**PROBLEM REQUIREMENTS**
All of the data must be printed exactly; please include every line.

[Stored records]
┄┄┄┄┄┄┄┄┄┄┄┄┄┄┄┄┄┄┄┄
theorem test_reset_beats_write :
    step (endOfP3.setPort [.sampled { rst := true, cmdValid := true, cmdOp := 2, cmdAddr := 1, cmdWdata := 0x55555555 }])
      = .next State.reset := rfl

/-! ### Witnesses: concrete states and operands that meet each obligation's hypotheses -/

/-- A command cycle of three fields. -/
def cyc (op : OpField) (a : RegAddr) (w : Word) : PortCycle := commandCycle (makeCommandWord op a w)

/-- Inputs that present a command of three fields. -/
def ins (op : OpField) (a : RegAddr) (w : Word) : PortInputs :=
  { rst := false, cmdValid := true, cmdOp := op, cmdAddr := a, cmdWdata := w }

/-- DecodeOfEncodeIsTheCommand, ReservedReadReturnsZero, ReservedWriteIsIgnored: both ends of each range. -/
theorem witness_wellFormed :
    (Instr.rdRsvd6_7 6).wellFormed = true ∧ (Instr.rdRsvd6_7 7).wellFormed = true ∧
    (Instr.rdRsvd8_15 8).wellFormed = true ∧ (Instr.rdRsvd8_15 15).wellFormed = true ∧
    (Instr.wrRsvd6_7 6 0).wellFormed = true ∧ (Instr.wrRsvd6_7 7 5).wellFormed = true ∧
    (Instr.wrRsvd8_15 8 0).wellFormed = true ∧ (Instr.wrRsvd8_15 15 1).wellFormed = true ∧
    5 ≤ (0x5 : RegAddr).toNat ∧ 5 ≤ (0xF : RegAddr).toNat := by decide

/-- OneOpcodeRowMatchesEachWord: a cycle with cmd_valid = 0 and a STEP on the other inputs. -/
theorem witness_OneOpcodeRowMatchesEachWord :
    (endOfP3.setPort [.sampled { rst := false, cmdValid := false, cmdOp := 3, cmdAddr := 1, cmdWdata := 2 }]).port =
      .sampled { rst := false, cmdValid := false, cmdOp := 3, cmdAddr := 1, cmdWdata := 2 } :: [] := rfl

/-- AssembledCommandsEncodeAsWritten: the immediates at both ends of the range and at 0. -/
theorem witness_AssembledCommandsEncodeAsWritten :
    (AsmCommand.wr .out (-(2 ^ 31))).wellFormed = true ∧ (AsmCommand.wr (.a 9) (2 ^ 32 - 1)).wellFormed = true ∧
    (AsmCommand.wr .ctrl 0).wellFormed = true := by decide

/-- PseudoInstructionsSetTheNearestCode and RdIncReturnsInc: an expansion of SETFREQ 440; operands of each clause,
at the lower ends, and at b = 1. -/
theorem witness_PseudoInstructionsSetTheNearestCode :
    (Pseudo.setFreq 440).expandsTo 44100 [.wrInc 0x028DDFB9] ∧
    ((0 : ℝ) < 44100 ∧ (0 : ℝ) ≤ 0 ∧ (0 : ℝ) < 44100 * (1 - 1 / 2 ^ 33)) ∧
    ((0 : ℝ) < 44100 ∧ (0 : ℝ) ≤ 440 ∧ (440 : ℝ) < 44100 * (1 - 1 / 2 ^ 33)) ∧
    ((0 : ℝ) ≤ 1 ∧ (1 : ℝ) ≤ 1) ∧ ((0 : ℝ) ≤ 0 ∧ (0 : ℝ) ≤ 1) ∧
    ((0 : ℝ) ≤ 0 ∧ (0 : ℝ) < 2 * Real.pi * (1 - 1 / 2 ^ 33)) := by
  refine ⟨⟨by norm_num, 0x028DDFB9, ⟨42852281, ?_, by decide⟩, rfl⟩, ?_, ?_, ?_, ?_, le_refl _, ?_⟩
  · unfold isFloor; norm_num
  · norm_num
  · norm_num
  · norm_num
  · norm_num
  · have := Real.pi_pos
    positivity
┄┄┄┄┄┄┄┄┄┄┄┄┄┄┄┄┄┄┄┄
**REPLY TO THE EXERCISE**
theorem test_reset_beats_write :
    step (endOfP3.setPort [.sampled { rst := true, cmdValid := true, cmdOp := 2, cmdAddr := 1, cmdWdata := 0x55555555 }])
      = .next State.reset := rfl

/-! ### Witnesses: concrete states and operands that meet each obligation's hypotheses -/

/-- A command cycle of three fields. -/
def cyc (op : OpField) (a : RegAddr) (w : Word) : PortCycle := commandCycle (makeCommandWord op a w)

/-- Inputs that present a command of three fields. -/
def ins (op : OpField) (a : RegAddr) (w : Word) : PortInputs :=
  { rst := false, cmdValid := true, cmdOp := op, cmdAddr := a, cmdWdata := w }

/-- DecodeOfEncodeIsTheCommand, ReservedReadReturnsZero, ReservedWriteIsIgnored: both ends of each range. -/
theorem witness_wellFormed :
    (Instr.rdRsvd6_7 6).wellFormed = true ∧ (Instr.rdRsvd6_7 7).wellFormed = true ∧
    (Instr.rdRsvd8_15 8).wellFormed = true ∧ (Instr.rdRsvd8_15 15).wellFormed = true ∧
    (Instr.wrRsvd6_7 6 0).wellFormed = true ∧ (Instr.wrRsvd6_7 7 5).wellFormed = true ∧
    (Instr.wrRsvd8_15 8 0).wellFormed = true ∧ (Instr.wrRsvd8_15 15 1).wellFormed = true ∧
    5 ≤ (0x5 : RegAddr).toNat ∧ 5 ≤ (0xF : RegAddr).toNat := by decide

/-- OneOpcodeRowMatchesEachWord: a cycle with cmd_valid = 0 and a STEP on the other inputs. -/
theorem witness_OneOpcodeRowMatchesEachWord :
    (endOfP3.setPort [.sampled { rst := false, cmdValid := false, cmdOp := 3, cmdAddr := 1, cmdWdata := 2 }]).port =
      .sampled { rst := false, cmdValid := false, cmdOp := 3, cmdAddr := 1, cmdWdata := 2 } :: [] := rfl

/-- AssembledCommandsEncodeAsWritten: the immediates at both ends of the range and at 0. -/
theorem witness_AssembledCommandsEncodeAsWritten :
    (AsmCommand.wr .out (-(2 ^ 31))).wellFormed = true ∧ (AsmCommand.wr (.a 9) (2 ^ 32 - 1)).wellFormed = true ∧
    (AsmCommand.wr .ctrl 0).wellFormed = true := by decide

/-- PseudoInstructionsSetTheNearestCode and RdIncReturnsInc: an expansion of SETFREQ 440; operands of each clause,
at the lower ends, and at b = 1. -/
theorem witness_PseudoInstructionsSetTheNearestCode :
    (Pseudo.setFreq 440).expandsTo 44100 [.wrInc 0x028DDFB9] ∧
    ((0 : ℝ) < 44100 ∧ (0 : ℝ) ≤ 0 ∧ (0 : ℝ) < 44100 * (1 - 1 / 2 ^ 33)) ∧
    ((0 : ℝ) < 44100 ∧ (0 : ℝ) ≤ 440 ∧ (440 : ℝ) < 44100 * (1 - 1 / 2 ^ 33)) ∧
    ((0 : ℝ) ≤ 1 ∧ (1 : ℝ) ≤ 1) ∧ ((0 : ℝ) ≤ 0 ∧ (0 : ℝ) ≤ 1) ∧
    ((0 : ℝ) ≤ 0 ∧ (0 : ℝ) < 2 * Real.pi * (1 - 1 / 2 ^ 33)) := by
  refine ⟨⟨by norm_num, 0x028DDFB9, ⟨42852281, ?_, by decide⟩, rfl⟩, ?_, ?_, ?_, ?_, le_refl _, ?_⟩
  · unfold isFloor; norm_num
  · norm_num
  · norm_num
  · norm_num
  · norm_num
  · have := Real.pi_pos
    positivity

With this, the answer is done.